[Work task] Consider the listing below. Extract exactly the lines from the line containing "names (R143). -/" to the line containing "(List.range 30).filter (fun m =>", both included.

[Data for review]
/-- The parameter entries an instruction reads, each with the range of its use (R218 items 4 and 6), from the recipe's I_MAX. -/
def wordReads (iMax v : Nat) : List (Nat × Nat × Nat) :=
  let time (k : Nat) : Nat × Nat × Nat := (k, 0, 2 ^ 18 - 1)
  let cur : List (Nat × Nat × Nat) := if bitsOf v 14 2 = 1 then [(bitsOf v 0 4, 0, iMax)] else []
  match bitsOf v 27 5 with
  | 0x03 => cur
  | 0x04 => time (bitsOf v 22 4) :: cur
  | 0x05 => if bitOf v 18 then [time (bitsOf v 0 4)] else []
  | 0x06 => time (bitsOf v 22 4) :: cur
  | 0x07 => [time (bitsOf v 22 4), time (bitsOf v 18 4), if bitOf v 26 then (bitsOf v 14 4, 10, 10000) else (bitsOf v 14 4, 10, iMax)]
  | 0x08 => if bitsOf v 25 2 = 0 then [] else [(bitsOf v 20 4, 0, 2000), (bitsOf v 16 4, 20, 5000)]
  | 0x09 =>
    if bitsOf v 14 2 = 1 then [(bitsOf v 0 4, 0, 1000), (bitsOf v 23 4, 100, 20000)]
    else if bitsOf v 0 10 = 0 || bitsOf v 0 10 = 1000 then [] else [(bitsOf v 23 4, 100, 20000)]
  | 0x0F => if bitsOf v 25 2 = 0 then cur else []
  | _ => []

/-- The immediate current of an instruction, if it has one. -/
def wordImm (v : Nat) : Option Nat :=
  let op := bitsOf v 27 5
  if (op = 3 || op = 4 || op = 6 || (op = 0x0F && bitsOf v 25 2 = 0)) && bitsOf v 14 2 = 0 then some (bitsOf v 0 14) else none

/-- Items 2 to 6 of R218 for one word of a recipe. -/
def wordOk (r : Recipe) (v : Nat) : Bool :=
  let op := bitsOf v 27 5
  wordDefined v && (!(op = 0x0A || op = 0x0B || op = 0x0C) || bitsOf v 0 11 < r.code.length) &&
    (wordImm v).all (fun i => i ≤ r.iMax) &&
    (bitOf r.flags 1 || !((op = 0x01 && bitsOf v 22 2 = 2) || (op = 0x0E && bitsOf v 25 2 = 2))) &&
    (bitOf r.flags 0 || !(op = 0x02 && bitsOf v 25 2 = 2)) &&
    (wordReads r.iMax v).all (fun e => (List.range 4).all (fun b => within e.2.1 e.2.2 (r.par.getD (16 * b + e.1) 0)))

/-- Two ranges of bytes (offset, length) that share none. -/
def apart (x y : Nat × Nat) : Bool := x.2 = 0 || y.2 = 0 || x.1 + x.2 ≤ y.1 || y.1 + y.2 ≤ x.1

/-- The code and parameter blocks of recipe `i`. -/
def rcpBlocks (bs : List Byte) (i : Nat) : List (Nat × Nat) :=
  let o := rcpOfs bs i
  [(o.1, 4 * u16At bs (24 + 48 * i)), (o.2, 256)]

/-- Item 1 of R218 for directory entry `i`; of two blocks that overlap, the later one is at fault. -/
def rcpFieldsOk (bs : List Byte) (i : Nat) : Bool :=
  let r := recipeEntry bs i
  let o := rcpOfs bs i
  within 1 2048 (u16At bs (24 + 48 * i)) && r.flags < 4 && r.bandInit ≤ 3 && o.1 % 4 = 0 && o.2 % 4 = 0 && within 500 60000 r.coilR &&
    r.t1 < r.t2 && r.t2 < r.t3 && 1 ≤ r.kinkN && within 10 500 r.hyst && within 100 12000 r.iMax && within 100 5000 r.iCont &&
    within 1 120 r.dutyWin && within 100 1000 r.dutyMax && zeros bs (56 + 48 * i) 8 &&
    (rcpBlocks bs i).all (fun x => x.1 + x.2 ≤ bs.length) && apart ((rcpBlocks bs i).getD 0 (0, 0)) ((rcpBlocks bs i).getD 1 (0, 0)) &&
    (rcpBlocks bs i).all (fun x =>
      ((0, 16 + 48 * nRcp bs) :: (List.range i).flatMap (rcpBlocks bs)).all (fun y => apart x y))

/-- The internal rules of RECP. -/
def recpCheck (bs : List Byte) : Option Nat :=
  let n := nRcp bs
  firstFail ((u16At bs 0 = 1 && within 1 64 n && u32At bs 4 = 16 && zeros bs 8 8 && 16 + 48 * n ≤ bs.length, whole) ::
    (List.range n).map (fun i =>
      let r := recipeEntry bs i
      (rcpFieldsOk bs i && r.entry < r.code.length && r.holdEntry < r.code.length && r.code.any (fun v => bitsOf v 27 5 = 0) &&
        r.code.all (wordOk r), i)))

/-! FUNC (R129–R131, R586, R128). -/

/-- A condition of an interlock or guard. -/
def condAt (bs : List Byte) (a : Nat) : Cond := ⟨byteAt bs a, byteAt bs (a + 1), u16At bs (a + 2), f32At bs (a + 4)⟩

/-- FUNC record `n`. -/
def funcRec (bs : List Byte) (n : Nat) : Func :=
  let a := 32 + 160 * n
  let b (i : Nat) := byteAt bs (a + i)
  let h (i : Nat) := u16At bs (a + i)
  let f (i : Nat) := f32At bs (a + i)
  { used := bitOf (b 1) 0, manOk := bitOf (b 1) 1, law := b 2, rate := b 3, spSrc := b 4, stateMask := b 5, outState := b 6
    policy := bitsOf (b 7) 0 2, safeNeg := bitOf (b 7) 2, pv := h 8, pvTwin := h 10, third := h 12, spRef := h 14, ffSrc := b 16
    sched := b 17, schedV1 := h 18, schedV2 := h 20, ffRef := h 22, kp := f 24, ki := f 28, kd := f 32, kff := f 36, td := f 40
    spMin := f 44, spMax := f 48, spRate := f 52, outMin := f 56, outMax := f 60, outRate := f 64, deadband := f 68, startA := f 72
    startB := f 76, outKind := b 80, tab := b 81, objA := h 82, objA2 := h 84, objB := h 86, objB2 := h 88, rcpA := h 90, rcpB := h 92
    outRef := h 94, ilk := (List.range 4).map (fun i => condAt bs (a + 96 + 8 * i))
    grade := (List.range 5).map (fun i => b (128 + i)), alertRef := h 134, holdT := h 136 }

/-- The STEER block. -/
def steerCfg (bs : List Byte) : SteerCfg :=
  let a := 4832
  let f (i : Nat) := f32At bs (a + i)
  { wheelbase := f 0, rear := byteAt bs (a + 4) = 1, posMin := byteAt bs (a + 5), cpX := f 8, kY := f 12, kPsi := f 16, kappaMax := f 20
    kappaRate := f 24, deltaMax := f 28, engXte := f 32, engHdg := f 36, vMin := f 40, vMax := f 44, ovrRef := u16At bs (a + 48)
    ovrThr := f 52, alertMs := u16At bs (a + 56) }

/-- Transition entry `i`. -/
def transEntry (bs : List Byte) (i : Nat) : Trans :=
  let a := u32At bs 8 + 16 * i
  ⟨byteAt bs a, byteAt bs (a + 1), byteAt bs (a + 2), condAt bs (a + 4)⟩

/-- The offset and the length of schedule table `i`. -/
def schedSpan (bs : List Byte) (i : Nat) : Nat × Nat :=
  let a := u32At bs (u32At bs 16 + 4 * i)
  (a, 4 + 4 * (byteAt bs a + byteAt bs (a + 1)) + 16 * byteAt bs a * byteAt bs (a + 1))

/-- Schedule table `i`. -/
def schedTable (bs : List Byte) (i : Nat) : Sched :=
  let a := u32At bs (u32At bs 16 + 4 * i)
  let n1 := byteAt bs a
  let n2 := byteAt bs (a + 1)
  { v1 := (List.range n1).map (fun k => f32At bs (a + 4 + 4 * k)), v2 := (List.range n2).map (fun k => f32At bs (a + 4 + 4 * n1 + 4 * k))
    cells := (List.range (n1 * n2)).map (fun c => (List.range 4).map (fun k => f32At bs (a + 4 + 4 * (n1 + n2) + 16 * c + 4 * k))) }

/-- The offset and the length of state/step table `i`. -/
def tabSpan (bs : List Byte) (i : Nat) : Nat × Nat :=
  let a := u32At bs (u32At bs 24 + 4 * i)
  (a, 4 + 16 * u32At bs a)

/-- Entry `k` of the state/step table at `a`. -/
def tabEntry (bs : List Byte) (a k : Nat) : TabEntry :=
  let b := a + 4 + 16 * k
  { out := f32At bs b, cond := byteAt bs (b + 4), next := byteAt bs (b + 5), ref := u16At bs (b + 6), thresh := f32At bs (b + 8)
    timeout := u16At bs (b + 12), onTo := byteAt bs (b + 14) }

/-- State/step table `i`; a table holds at most 16 entries. -/
def tabTable (bs : List Byte) (i : Nat) : List TabEntry :=
  let a := (tabSpan bs i).1
  (List.range (min 16 (u32At bs a))).map (tabEntry bs a)

/-- A FUNC section as loaded. -/
def funcSec (bs : List Byte) : FuncSec :=
  { recs := (List.range 30).map (funcRec bs), steer := steerCfg bs, trans := (List.range (u16At bs 12)).map (transEntry bs)
    scheds := (List.range (u16At bs 14)).map (schedTable bs), tabs := (List.range (u16At bs 20)).map (tabTable bs) }

/-- The output objects that a record names (R143). -/
def Func.outs (r : Func) : List Nat :=
  if 1 ≤ r.outKind && r.outKind ≤ 5 then [r.objA, r.objA2, r.objB, r.objB2].filter (fun o => o ≠ 0xFFFF) else []

/-- The functions that each function's output becomes an input of: SP_SRC FUNCTION and OUT_KIND FUNC (item 9 of R131). -/
def fnFeeds (recs : List Func) (n : Nat) : List Nat :=
  (List.range 30).filter (fun m =>
    ((recs[m]?).any (fun r => r.used && r.spSrc = 3 && r.spRef = n)) || ((recs[n]?).any (fun r => r.used && r.outKind = 7 && r.outRef = m)))

/-- The functions reached from a list of them in at most `k` steps. -/
def fnReach (recs : List Func) : Nat → List Nat → List Nat
  | 0, l => l
  | k + 1, l => fnReach recs k ((l ++ l.flatMap (fnFeeds recs)).eraseDups)

/-- Function `n` lies on a loop. -/
def fnLoop (recs : List Func) (n : Nat) : Bool := (fnReach recs 30 (fnFeeds recs n)).contains n

/-- PV and outputs twinned (R123). -/
def Func.twinned (r : Func) : Bool := r.pvTwin ≠ 0 && r.objA2 ≠ 0xFFFF && (r.objB = 0xFFFF || r.objB2 ≠ 0xFFFF)

/-- Two objects of the valve tiles lie on different tiles (item 4 of R131). -/
def tilesDiffer (a b : Nat) : Bool := b = 0xFFFF || 96 ≤ a || 96 ≤ b || a / 16 ≠ b / 16

/-- An interlock entry of a used record: TYPE and ACTION as R138 lists them. -/
def ilkOk (c : Cond) : Bool := c.type_ ≤ 6 && (if c.type_ = 0 then c.action ≤ 3 else within 1 3 c.action)

/-- The enumerated fields of a used record. -/
def funcEnumsOk (bs : List Byte) (n : Nat) (r : Func) (nSched nTab : Nat) : Bool :=
  let a := 32 + 160 * n
  byteAt bs (a + 1) < 4 && byteAt bs (a + 7) < 8 && r.policy ≤ 2 && r.spSrc ≤ 5 && r.outState ≤ 2 && r.ffSrc ≤ 2 &&
    (r.sched = 0xFF || r.sched < nSched) && (if r.law = 3 || r.law = 5 then r.tab < nTab else r.tab = 0xFF) &&
    byteAt bs (a + 133) = 0 && zeros bs (a + 138) 22 && r.grade.all (fun g => g ≤ 5) && r.ilk.all ilkOk && (n = 0 || r.alertRef = 0)

/-- Items 2 to 10 of R131 for a used record. -/
def funcRulesOk (recs : List Func) (n : Nat) (r : Func) : Bool :=
  r.stateMask ≠ 0 && within 1 6 r.law && r.rate ≤ 3 && within 1 7 r.outKind &&
    (if r.outKind = 3 || r.outKind = 4 then r.objA ≠ 0xFFFF && r.objB ≠ 0xFFFF else r.objB = 0xFFFF && r.objB2 = 0xFFFF) &&
    tilesDiffer r.objA r.objA2 && tilesDiffer r.objB r.objB2 &&
    r.spMin ≤ r.spMax && r.outMin ≤ r.outMax && 0 ≤ r.deadband &&
    (n = 0 || (r.law ≠ 6 && r.spSrc ≠ 5)) &&
    (n ≠ 0 || (r.rate = 0 && r.spSrc = 5 && r.twinned)) && (n ≠ 2 || r.outKind = 6) && (n ≠ 3 || r.twinned) &&
    (n ≠ 0 || r.grade.getD 0 0 = 4) && !fnLoop recs n &&
    (r.outKind ≠ 7 || (recs[r.outRef]?).all (fun t => !t.used || r.rate ≤ t.rate))

/-- Transition entry `i` under R586 and R128. -/
def transOk (bs : List Byte) (l : List Trans) (i : Nat) (t : Trans) : Bool :=
  let a := u32At bs 8 + 16 * i
  t.src ≤ 5 && t.dst ≤ 5 && t.src ≠ t.dst && within 1 3 t.mode && byteAt bs (a + 3) = 0 && zeros bs (a + 12) 4 && t.guard.type_ ≤ 6 &&
    t.guard.action = 0 && (l.take i).all (fun u => !(u.src = t.src && u.dst = t.dst)) && (t.dst ≠ 5 || t.src = 0) &&
    (t.src ≠ 5 || t.dst = 0)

[Answer section]
/-- The output objects that a record names (R143). -/
def Func.outs (r : Func) : List Nat :=
  if 1 ≤ r.outKind && r.outKind ≤ 5 then [r.objA, r.objA2, r.objB, r.objB2].filter (fun o => o ≠ 0xFFFF) else []

/-- The functions that each function's output becomes an input of: SP_SRC FUNCTION and OUT_KIND FUNC (item 9 of R131). -/
def fnFeeds (recs : List Func) (n : Nat) : List Nat :=
  (List.range 30).filter (fun m =>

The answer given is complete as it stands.